The year of the Sheep sucked and the year of the Monkey is not looking too good either in my honest opinion. The academic community has lost some of its finest.

Most notably in June 2015, we paid our respects to Stanford anthropologist Arthur P. Wolf. Then in December, the community was shaken by news that Benedict Anderson (Professor Emeritus of International Studies at Cornell) had passed. Two weeks later, anthropologist Sidney Wilfred Mintz too, died. As we (in Taiwan and some of us abroad) prepared for our annual lunar New Year celebrations, news broke that Philip A. Kuhn, the Francis Lee Higginson Professor of History and of East Asian Languages and Civilisations at Harvard, had died as well. Then, more recently, we were saddened by news that Italian novelist and literary critic, Umberto Eco, had died in Milan at the age of 84. Then in March 2016, news broke out that historian Asa Briggs had passed as well.

As I sit in utter depression in my office weirdly wondering who might be next, I have decided to write this op-ed piece and think how each one is connected to the study of Taiwan.
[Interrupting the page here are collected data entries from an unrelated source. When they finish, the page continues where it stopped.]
/-- The rows of spec/opcode_table.json, in the table's order. -/
inductive Instr where
  /-- POWER_ON_RELEASE (R197). The RESET line returns to inactive, every block takes its power-on values, the sensors are sampled and homing starts unless the cover is open. -/
  | powerOnRelease (sensors : Sensors)
  /-- QUEUED_COMMAND_ARRIVAL (R170). A console frame carrying a queued command arrives and is placed in the console inbound queue (ACCEPTED) or discarded (QUEUE FULL), after the frame checks of R184. -/
  | queuedCommandArrival (frame : ConsoleFrame)
  /-- CONSOLE_SELECT_RELEASE (R184). The console releases the select; a release before the frame is complete discards the frame, a release during or after the reply sets the frame-length error flag, and a TAKE cut short removes nothing. -/
  | consoleSelectRelease (moment : ReleaseMoment)
  /-- CONSOLE_OVERRUN (R186). The console asserts the select again before the 50 us recovery time has passed; the overrun flag is set and no byte of the transaction is taken. -/
  | consoleOverrun
  /-- INTERFACE_BYTE (R191). A character frame is received on the interface link and decoded as text, as part of a command sequence, or ignored; a complete sequence then arrives. -/
  | interfaceByte (rx : RxFrame)
  /-- BREAK (R193). The interface receive line has been at space level for two character frames; the break is detected and an interface reset with cause BREAK is made. -/
  | breakDetected
  /-- IMPLIED_RETURN_FLUSH (R182). Once two places are free, the MOVE and FEED of the implied RETURN FLUSH that an interface reset made in DIRECT mode are placed, the interface line closes, and the grant becomes NONE. -/
  | impliedReturnFlush
  /-- TXREADY_ASSERTED (R195). The board asserts TXREADY, and the transmitter begins a report frame for the head record if it is idle and the queue is not empty. -/
  | txreadyAsserted (level : Bool)
  /-- REPORT_FRAME_END (R195). The transmitter sends the last byte of a report frame, the record leaves the interface report queue, and the next frame begins if TXREADY is asserted and records wait. -/
  | reportFrameEnd
  /-- DISPLAY_SELECT (R161). The display controller asserts the select; a snapshot of the display image is taken, and the generation number is sent as the first byte. -/
  | displaySelect
  /-- WINDOW_FETCH (R162). The first display byte carries the WINDOW FETCH code and starts a window fetch, whose parameter byte follows. -/
  | windowFetch
  /-- WINDOW_FETCH_PARAMETER (R162). The parameter byte of a window fetch is taken; the start cell is chosen, the continuous-fetch state is set from the continue flag, and cells or 0xFF follow. -/
  | windowFetchParameter (param : Byte)
  /-- CONTINUE_FETCH (R163). With the continuous-fetch state on, a first byte carrying no command continues the fetch from start cell s of this transaction's snapshot. -/
  | continueFetch (first : Byte)
  /-- STATUS_FETCH (R165). The first display byte carries the STATUS FETCH code; display ATTN is lowered, and the snapshot's status record is sent. -/
  | statusFetch
  /-- STOP (R164). The first display byte carries the STOP code; the continuous-fetch state is turned off, and 0xFF is sent after the generation number. -/
  | stopFetch
  /-- DISPLAY_NO_COMMAND (R166). With the continuous-fetch state off, a first display byte that is not a fetch code is answered with 0xFF after the generation number. -/
  | displayNoCommand (first : Byte)
  /-- DISPLAY_SELECT_RELEASE (R161). The display controller releases the select and the transaction ends; a release before the first byte is complete takes no command. -/
  | displaySelectRelease
  /-- SETTLED_SIGNAL (R81). An axis's settled signal is taken before its limit expires; the motion completes, and the entry goes on through its steps, possibly completing and letting the next entry begin. -/
  | settledSignal (axis : Axis)
  /-- MOTION_LIMIT_EXPIRY (R82). A motion's limit runs out before its settled signal; the attempt fails, the attempt count rises, and the axis is re-homed and retried or the sequencer enters FAULT. -/
  | motionLimitExpiry
  /-- INDEX_PULSE (R83). The wheel index pulse is taken; it is counted for a rotation, ends a wheel re-homing, or ends the homing index search and leads to the hub code read and the pitch test. -/
  | indexPulse (hubCode : Fin 64)
  /-- CARRIAGE_HOME (R87). The carriage home signal settles a homing or re-homing of the carriage at the left stop, and the physical carriage position becomes 0. -/
  | carriageHome
  /-- INDEX_SEARCH_EXPIRY (R87). The homing index search reaches 200 petal steps or 600 ms without the index; WHEEL ABSENT joins the hold-reason set and homing goes on with code 0. -/
  | indexSearchExpiry
  /-- COVER_OPENS (R93). The cover opens; COVER OPEN joins the hold-reason set, and a homing in progress stops after its current motion. -/
  | coverOpens
  /-- COVER_CLOSES (R93). The cover closes; COVER OPEN leaves the set and the homing request is set. -/
  | coverCloses
  /-- PAPER_END (R93). The paper-end sensor reports paper end, and PAPER OUT joins the hold-reason set. -/
  | paperEnd
  /-- PAPER_PRESENT (R93). The paper-end sensor reports paper present, and PAPER OUT leaves the set. -/
  | paperPresent
  /-- PAPER_RELEASE_LEVER_OPENS (R93). The paper release lever opens, and PAPER RELEASED joins the set. -/
  | paperReleaseLeverOpens
  /-- PAPER_RELEASE_LEVER_CLOSES (R106). The paper release lever closes; the correction memory is cleared, and then PAPER RELEASED leaves the set. -/
  | paperReleaseLeverCloses
  /-- RIBBON_END (R93). The ribbon end sensor fires, and RIBBON OUT joins the set. -/
  | ribbonEnd
  /-- RIBBON_REPLACED (R93). The ribbon is replaced, and RIBBON OUT leaves the set. -/
  | ribbonReplaced
  /-- TAPE_END (R93). The lift-off tape end sensor fires, and TAPE OUT joins the set. -/
  | tapeEnd
  /-- TAPE_REPLACED (R93). The lift-off tape is replaced, and TAPE OUT leaves the set. -/
  | tapeReplaced
  /-- CHECK_COMPLETION (R140). A spelling check completes; its result is decided and applied or reported, the next check begins, and the composer is told. -/
  | checkCompletion
  /-- LINE_HOLD_TIMER_EXPIRY (R177). The line hold timer expires; the takeover request is set and the composer stops taking queued commands. -/
  | lineHoldTimerExpiry
  /-- TAKEOVER (R178). When it is first allowed, the interface line is ended by an implied RETURN FLUSH, GRANT TAKEN is queued, and the grant passes to the console. -/
  | takeover
  /-- PRINT_LINE_FEEDING (R62). When the strike queue has room, the print line places as many consecutive whole groups as fit at its cursor. -/
  | printLineFeeding
  /-- CLOSING_PLACEMENTS (R63). When the cursor has passed the last entry and room is free, the MOVE, FEED, LINE DONE mark and optional DONE mark are placed, and the print line becomes FREE. -/
  | closingPlacements
  /-- LIFT_PLACEMENT (R121). A correction in progress places the LIFT entries of its next remaining target once room is free or the awaited strike has finished, and moves to CLOSING. -/
  | liftPlacement
  /-- CHAR (R30). The composer takes a character, adds an entry and advances the print point, placing its group in DIRECT mode or holding it in LINE mode. -/
  | char
  /-- SPACE (R32). The composer takes a space, or turns it into an implied RETURN. -/
  | space
  /-- TAB (R34). The composer moves the print point to the next tab stop and adds a TAB entry, with a MOVE in DIRECT mode. -/
  | tab
  /-- BACKSPACE (R35). The composer moves the print point back by the width of the nearest entry to its left, or by the space width. -/
  | backspace
  /-- MICRO_LEFT (R36). The composer moves the print point 1 unit left, clamped at 0. -/
  | microLeft
  /-- MICRO_RIGHT (R36). The composer moves the print point 1 unit right, clamped at 1800. -/
  | microRight
  /-- INDEX (R37). The composer moves the logical vertical position one half-line down and places a FEED. -/
  | indexCmd
  /-- REVERSE_INDEX (R37). The composer moves the logical vertical position one half-line up and places a FEED. -/
  | reverseIndex
  /-- RETURN (R38). The composer returns the carriage and feeds the paper in DIRECT mode, or releases the line in LINE mode. -/
  | ret
  /-- RETURN_FLUSH (R38). RETURN with the line released flush left in LINE mode. -/
  | returnFlush
  /-- BOLD_ON (R40). The issuing port's bold attribute is turned on. -/
  | boldOn
  /-- BOLD_OFF (R40). The issuing port's bold attribute is turned off. -/
  | boldOff
  /-- UNDERLINE_ON (R40). The issuing port's underline attribute is turned on. -/
  | underlineOn
  /-- UNDERLINE_OFF (R40). The issuing port's underline attribute is turned off. -/
  | underlineOff
  /-- MARGIN_RELEASE (R41). The margin release setting is set until the next line close. -/
  | marginRelease
  /-- CENTER (R42). In LINE mode the alignment request is set to CENTRE. -/
  | center
  /-- ALIGN_RIGHT (R42). In LINE mode the alignment request is set to RIGHT. -/
  | alignRight
  /-- CORRECT (R118). The rightmost candidate group is deleted, withdrawn or lifted, and the print point moves to it. -/
  | correct
  /-- WORD_CORRECT (R114). The word left of the print point is deleted, withdrawn or lifted, and the print point moves to its start. -/
  | wordCorrect
  /-- LINE_CORRECT (R113). Every candidate group left of the print point is deleted, withdrawn or lifted. -/
  | lineCorrect
  /-- LIFT_CHARACTER (R128). A LIFT for a named code is placed one escapement left of the print point, without a record reference. -/
  | liftCharacter
  /-- RELOCATE (R129). The print point is set to the end of the line, with a MOVE in DIRECT mode. -/
  | relocate
  /-- LEFT_MARGIN (R43). LM is set, or kept pending until the close of the open line. -/
  | leftMargin
  /-- RIGHT_MARGIN (R44). RM is set after the BAD MARGIN and MARGIN CONFLICT tests. -/
  | rightMargin
  /-- TAB_SET (R45). A position is added to the tab stops. -/
  | tabSet
  /-- TAB_CLEAR (R45). A position is removed from the tab stops. -/
  | tabClear
  /-- TAB_CLEAR_ALL (R45). The set of tab stops is emptied. -/
  | tabClearAll
  /-- SPACING (R46). The line spacing is set. -/
  | spacing
  /-- IMPRESSION (R14). The impression setting is set for PRINT entries that begin later. -/
  | impression
  /-- AUTO_RETURN_ZONE (R46). The auto-return zone Z is set. -/
  | autoReturnZone
  /-- STRETCH_LIMIT (R46). Smax is set. -/
  | stretchLimit
  /-- JUSTIFY (R46). Justification is turned on or off. -/
  | justify
  /-- MODE (R47). The composer mode is set to DIRECT or LINE. -/
  | modeCmd
  /-- SPELL_MODE (R145). The spelling mode is set; a change to OFF removes line checks. -/
  | spellMode
  /-- SPELL_REPORTS (R145). The interface spell report setting is set. -/
  | spellReports
  /-- WORD_CHECK (R151). A check of a word is placed in the check queue, and its CHECK RESULT follows later. -/
  | wordCheck (arrival : Arrival)
  /-- ECHO (R180). The echo setting is set ON or OFF. -/
  | echo (arrival : Arrival)
  /-- LINK_FORMAT (R190). The interface rate and format are changed. -/
  | linkFormat (arrival : Arrival)
  /-- PEEK (R188). The head record of the console report queue is returned without being removed. -/
  | peek (arrival : Arrival)
  /-- TAKE (R188). The head record of the console report queue is returned, and it leaves when the last reply byte is clocked. -/
  | takeReport (arrival : Arrival)
  /-- STATUS (R186). The link and sequencer status is returned, and the console and interface error flags and counts are cleared. -/
  | status (arrival : Arrival)
  /-- RESUME (R91). The homing request is set so that the sequencer homes and reads the wheel again. -/
  | resume (arrival : Arrival)
  /-- CLEAR_FAULT (R85). The sequencer leaves FAULT, resets the attempt count and requests homing. -/
  | clearFault (arrival : Arrival)
  /-- CONTINUE (R92). PITCH CHANGED is removed so that the waiting PRINT entries strike at their composed positions. -/
  | continueCmd (arrival : Arrival)
  /-- CANCEL_PENDING (R70). Every queued PRINT entry is removed, PITCH CHANGED is cleared, and the entries concerned are taken off the compose line and the print line. -/
  | cancelPending (arrival : Arrival)
  /-- ACCEPT (R147). Every UNKNOWN or FLAGGED word of the line becomes ACCEPTED. -/
  | accept (arrival : Arrival)
  /-- ACCEPT_AND_LEARN (R148). Every UNKNOWN or FLAGGED word is accepted, and the UNKNOWN words are added to the user word list where there is room. -/
  | acceptAndLearn (arrival : Arrival)
  /-- USER_WORD_ADD (R149). A word is added to the user word list. -/
  | userWordAdd (arrival : Arrival)
  /-- USER_WORD_REMOVE (R150). A word is removed from the user word list. -/
  | userWordRemove (arrival : Arrival)
  /-- REJECT_WORD_ADD (R149). A word is added to the reject word list. -/
  | rejectWordAdd (arrival : Arrival)
  /-- REJECT_WORD_REMOVE (R150). A word is removed from the reject word list. -/
  | rejectWordRemove (arrival : Arrival)
  /-- LIST_CLEAR (R150). The named word list is emptied. -/
  | listClear (arrival : Arrival)
  /-- WHEEL_DEFINE (R3). A wheel descriptor is created or replaced in a slot, possibly redirected, and the wheel holds are updated. -/
  | wheelDefine (arrival : Arrival)
  /-- WHEEL_MAP (R6). Petal records are written into a wheel descriptor. -/
  | wheelMap (arrival : Arrival)
  /-- DISPLAY_WIDTH (R157). The display width is set, and a change of width ends the continuous fetch. -/
  | displayWidth (arrival : Arrival)
  /-- REMOTE_HOLD (R175). The REMOTE HOLD setting is turned on so that the interface is not granted at boundaries. -/
  | remoteHold (arrival : Arrival)
  /-- RELEASE (R175). REMOTE HOLD is turned off, and a grant decision is made. -/
  | release (arrival : Arrival)
  /-- HOLD_TIME (R176). The grant hold time is set for later timer starts. -/
  | holdTime (arrival : Arrival)
  /-- ATTN_LEVEL (R187). The console ATTN threshold is set, and ATTN is set anew against it. -/
  | attnLevel (arrival : Arrival)
  /-- RESET_ENGINE (R196). Queues, links, line store, strike queue, memory and arbiter are reset, ENGINE RESET is queued urgent, and homing is requested. -/
  | resetEngine (arrival : Arrival)
  /-- REPLY_LAST_BYTE_CLOCKED (R188). The console clocks the last byte of a TAKE reply, and only then does the head record leave the console report queue, ATTN is set anew and its place is freed. -/
  | replyLastByteClocked
  /-- BREAK_END (R193). The interface receive line returns to mark level after a break, so the receiver regains its footing and the next start bit begins a new byte decoded as stream. -/
  | breakEnd
  deriving DecidableEq, Repr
Arthur P. Wolf was a renowned scholar who studied in Taiwan after spending many years on the island researching household demographics. Arthur, with his then wife, Margery Wolf, began his journey in Taiwan as part of the Fulbright Program in the 1950s. Both Arthur and Margery focused their studies on the southwestern regions of Taipei in New Taipei City’s Tucheng District. Wolf was working in a period where Taiwan acted like a surrogate for China, which was closed to all but some foreigners. With them, to help carry out research, the couple would bring their students who would later go on to define the field of Taiwan Studies: Emily Ahern, Steven Harrell, Steven Sangren and Robert Weller. Some of them appeared in his 1978-edited volume Studies in Chinese Society, which brought together a number of important studies on Taiwan. Among the included works were Myron L. Cohen’s Developmental Process in the Chinese Domestic Group, Burton Pasternak’s The Sociology of Irrigation: Two Taiwanese Villages, Margery Wolf’s Child Training and the Chinese Family, Emily Ahern’s The Power and Pollution of Chinese Women, Donald R. De Glopper’s Doing Business in Lukang, and Stephen Feuchtwang’s School-Temple and City God.

When the United States switched recognition in favor of the People’s Republic of China on January 1, 1979, the way in which people studied Taiwan shifted as well.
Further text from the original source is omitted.